-- ==== Sys2Proof/Laws/LoaderFrame.lean ====
section
/-!
SUPPORT. What each operation of Machine/Loader.lean may change: the parts of the state listed, and never the queue.
-/

namespace Sys2Proof.Machine

theorem State.clearDmem_frame (s : State) (a1) : Frame [.dmem] s (State.clearDmem s a1) := by
  unfold State.clearDmem
  with_reducible repeat' first
    | assumption
    | exact Frame.refl _ _
    | exact Memory.wf_filter _ _
    | exact Memory.wf_setWord _ _ _
    | exact Store.wf_filter _ _ _
    | exact fun h => h
    | exact fun h k => ⟨h, k⟩
    | exact Memory.wf_setBytes _ _ _
    | intro _
    | extract_lets +onlyGivenNames y
    | apply Frame.ite
    | (apply Frame.of_snd (by assumption))
    | (apply Frame.of_fst (by assumption))
    | (apply Frame.of_snd2 (by assumption))
    | apply Frame.ite1
    | apply Frame.ite2
    | split
    | dsimp only
    | (fail_if_no_progress (apply Frame.set_dmem ?_ ?_ ?_; (on_goal 3 => with_unfolding_all exact rfl)))

theorem State.applyParams_frame (s : State) (a1) (a2) : Frame [.dmem] s (State.applyParams s a1 a2) := by
  unfold State.applyParams
  with_reducible repeat' first
    | assumption
    | exact Frame.refl _ _
    | exact Memory.wf_setWord _ _ _
    | exact Store.wf_filter _ _ _
    | exact fun h => h
    | exact fun h k => ⟨h, k⟩
    | exact Memory.wf_setBytes _ _ _
    | intro _
    | extract_lets +onlyGivenNames y
    | apply Frame.ite
    | apply Frame.foldl
    | apply Frame.foldl1
    | apply Frame.foldl2
    | (apply Frame.of_snd (by assumption))
    | (apply Frame.of_fst (by assumption))
    | (apply Frame.of_snd2 (by assumption))
    | apply Frame.ite1
    | apply Frame.ite2
    | split
    | dsimp only
    | (fail_if_no_progress (apply Frame.set_dmem ?_ ?_ ?_; (on_goal 3 => with_unfolding_all exact rfl)))

theorem State.programEpoch_frame (s : State) (a1) (a2) (a3) (a4) : Frame [.dmem] s (State.programEpoch s a1 a2 a3 a4) := by
  unfold State.programEpoch
  with_reducible repeat' first
    | assumption
    | exact Frame.refl _ _
    | intro _
    | (extract_lets +onlyGivenNames y; clear_value (e : y = _); revert y; apply Frame.cut)
    | extract_lets +onlyGivenNames y
    | apply Frame.ite
    | (apply Frame.seq ?_ (State.clearDmem_frame ..) ?_; on_goal 2 => with_unfolding_all exact rfl)
    | (apply Frame.seq ?_ (State.applyParams_frame ..) ?_; on_goal 2 => with_unfolding_all exact rfl)

theorem State.programEpochs_frame (s : State) (a1) (a2) (a3) : Frame [.dmem] s (State.programEpochs s a1 a2 a3) := by
  unfold State.programEpochs
  with_reducible repeat' first
    | assumption
    | exact Frame.refl _ _
    | intro _
    | extract_lets +onlyGivenNames y
    | apply Frame.ite
    | (apply Frame.seq ?_ (State.programEpoch_frame ..) ?_; on_goal 2 => with_unfolding_all exact rfl)
    | apply Frame.foldl

theorem State.loadEpoch_frame (s : State) : Frame [.live] s (State.loadEpoch s) := by
  unfold State.loadEpoch
  with_reducible repeat' first
    | assumption
    | exact Frame.refl _ _
    | intro _
    | extract_lets +onlyGivenNames y
    | apply Frame.ite
    | (apply Frame.seq ?_ (State.wr_frame ..) ?_; on_goal 2 => with_unfolding_all exact rfl)

theorem State.provenEpoch_frame (s : State) (a1) : Frame [.live, .evt, .out] s (State.provenEpoch s a1) := by
  unfold State.provenEpoch
  with_reducible repeat' first
    | assumption
    | exact Frame.refl _ _
    | intro _
    | extract_lets +onlyGivenNames y
    | apply Frame.ite
    | (apply Frame.seq ?_ (State.wr_frame ..) ?_; on_goal 2 => with_unfolding_all exact rfl)
    | (apply Frame.seq ?_ (State.report_frame ..) ?_; on_goal 2 => with_unfolding_all exact rfl)
    | apply Frame.foldl

theorem State.geProfile_frame (s : State) (a1) (a2) (a3) : Frame [.live, .shadow, .ckpt, .evt, .out] s (State.geProfile s a1 a2 a3) := by
  unfold State.geProfile
  with_reducible repeat' first
    | assumption
    | exact Frame.refl _ _
    | intro _
    | extract_lets +onlyGivenNames y
    | apply Frame.ite
    | (apply Frame.seq ?_ (State.profileLoad_frame ..) ?_; on_goal 2 => with_unfolding_all exact rfl)
    | (apply Frame.seq ?_ (State.wr_frame ..) ?_; on_goal 2 => with_unfolding_all exact rfl)
    | (apply Frame.seq ?_ (State.accErr_frame ..) ?_; on_goal 2 => with_unfolding_all exact rfl)

end Sys2Proof.Machine
end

* Work required *
The records above should be repeated in full, exactly as given.

* Task result *
-- ==== Sys2Proof/Laws/LoaderFrame.lean ====
section
/-!
SUPPORT. What each operation of Machine/Loader.lean may change: the parts of the state listed, and never the queue.
-/

namespace Sys2Proof.Machine

theorem State.clearDmem_frame (s : State) (a1) : Frame [.dmem] s (State.clearDmem s a1) := by
  unfold State.clearDmem
  with_reducible repeat' first
    | assumption
    | exact Frame.refl _ _
    | exact Memory.wf_filter _ _
    | exact Memory.wf_setWord _ _ _
    | exact Store.wf_filter _ _ _
    | exact fun h => h
    | exact fun h k => ⟨h, k⟩
    | exact Memory.wf_setBytes _ _ _
    | intro _
    | extract_lets +onlyGivenNames y
    | apply Frame.ite
    | (apply Frame.of_snd (by assumption))
    | (apply Frame.of_fst (by assumption))
    | (apply Frame.of_snd2 (by assumption))
    | apply Frame.ite1
    | apply Frame.ite2
    | split
    | dsimp only
    | (fail_if_no_progress (apply Frame.set_dmem ?_ ?_ ?_; (on_goal 3 => with_unfolding_all exact rfl)))

theorem State.applyParams_frame (s : State) (a1) (a2) : Frame [.dmem] s (State.applyParams s a1 a2) := by
  unfold State.applyParams
  with_reducible repeat' first
    | assumption
    | exact Frame.refl _ _
    | exact Memory.wf_setWord _ _ _
    | exact Store.wf_filter _ _ _
    | exact fun h => h
    | exact fun h k => ⟨h, k⟩
    | exact Memory.wf_setBytes _ _ _
    | intro _
    | extract_lets +onlyGivenNames y
    | apply Frame.ite
    | apply Frame.foldl
    | apply Frame.foldl1
    | apply Frame.foldl2
    | (apply Frame.of_snd (by assumption))
    | (apply Frame.of_fst (by assumption))
    | (apply Frame.of_snd2 (by assumption))
    | apply Frame.ite1
    | apply Frame.ite2
    | split
    | dsimp only
    | (fail_if_no_progress (apply Frame.set_dmem ?_ ?_ ?_; (on_goal 3 => with_unfolding_all exact rfl)))

theorem State.programEpoch_frame (s : State) (a1) (a2) (a3) (a4) : Frame [.dmem] s (State.programEpoch s a1 a2 a3 a4) := by
  unfold State.programEpoch
  with_reducible repeat' first
    | assumption
    | exact Frame.refl _ _
    | intro _
    | (extract_lets +onlyGivenNames y; clear_value (e : y = _); revert y; apply Frame.cut)
    | extract_lets +onlyGivenNames y
    | apply Frame.ite
    | (apply Frame.seq ?_ (State.clearDmem_frame ..) ?_; on_goal 2 => with_unfolding_all exact rfl)
    | (apply Frame.seq ?_ (State.applyParams_frame ..) ?_; on_goal 2 => with_unfolding_all exact rfl)

theorem State.programEpochs_frame (s : State) (a1) (a2) (a3) : Frame [.dmem] s (State.programEpochs s a1 a2 a3) := by
  unfold State.programEpochs
  with_reducible repeat' first
    | assumption
    | exact Frame.refl _ _
    | intro _
    | extract_lets +onlyGivenNames y
    | apply Frame.ite
    | (apply Frame.seq ?_ (State.programEpoch_frame ..) ?_; on_goal 2 => with_unfolding_all exact rfl)
    | apply Frame.foldl

theorem State.loadEpoch_frame (s : State) : Frame [.live] s (State.loadEpoch s) := by
  unfold State.loadEpoch
  with_reducible repeat' first
    | assumption
    | exact Frame.refl _ _
    | intro _
    | extract_lets +onlyGivenNames y
    | apply Frame.ite
    | (apply Frame.seq ?_ (State.wr_frame ..) ?_; on_goal 2 => with_unfolding_all exact rfl)

theorem State.provenEpoch_frame (s : State) (a1) : Frame [.live, .evt, .out] s (State.provenEpoch s a1) := by
  unfold State.provenEpoch
  with_reducible repeat' first
    | assumption
    | exact Frame.refl _ _
    | intro _
    | extract_lets +onlyGivenNames y
    | apply Frame.ite
    | (apply Frame.seq ?_ (State.wr_frame ..) ?_; on_goal 2 => with_unfolding_all exact rfl)
    | (apply Frame.seq ?_ (State.report_frame ..) ?_; on_goal 2 => with_unfolding_all exact rfl)
    | apply Frame.foldl

theorem State.geProfile_frame (s : State) (a1) (a2) (a3) : Frame [.live, .shadow, .ckpt, .evt, .out] s (State.geProfile s a1 a2 a3) := by
  unfold State.geProfile
  with_reducible repeat' first
    | assumption
    | exact Frame.refl _ _
    | intro _
    | extract_lets +onlyGivenNames y
    | apply Frame.ite
    | (apply Frame.seq ?_ (State.profileLoad_frame ..) ?_; on_goal 2 => with_unfolding_all exact rfl)
    | (apply Frame.seq ?_ (State.wr_frame ..) ?_; on_goal 2 => with_unfolding_all exact rfl)
    | (apply Frame.seq ?_ (State.accErr_frame ..) ?_; on_goal 2 => with_unfolding_all exact rfl)

end Sys2Proof.Machine
end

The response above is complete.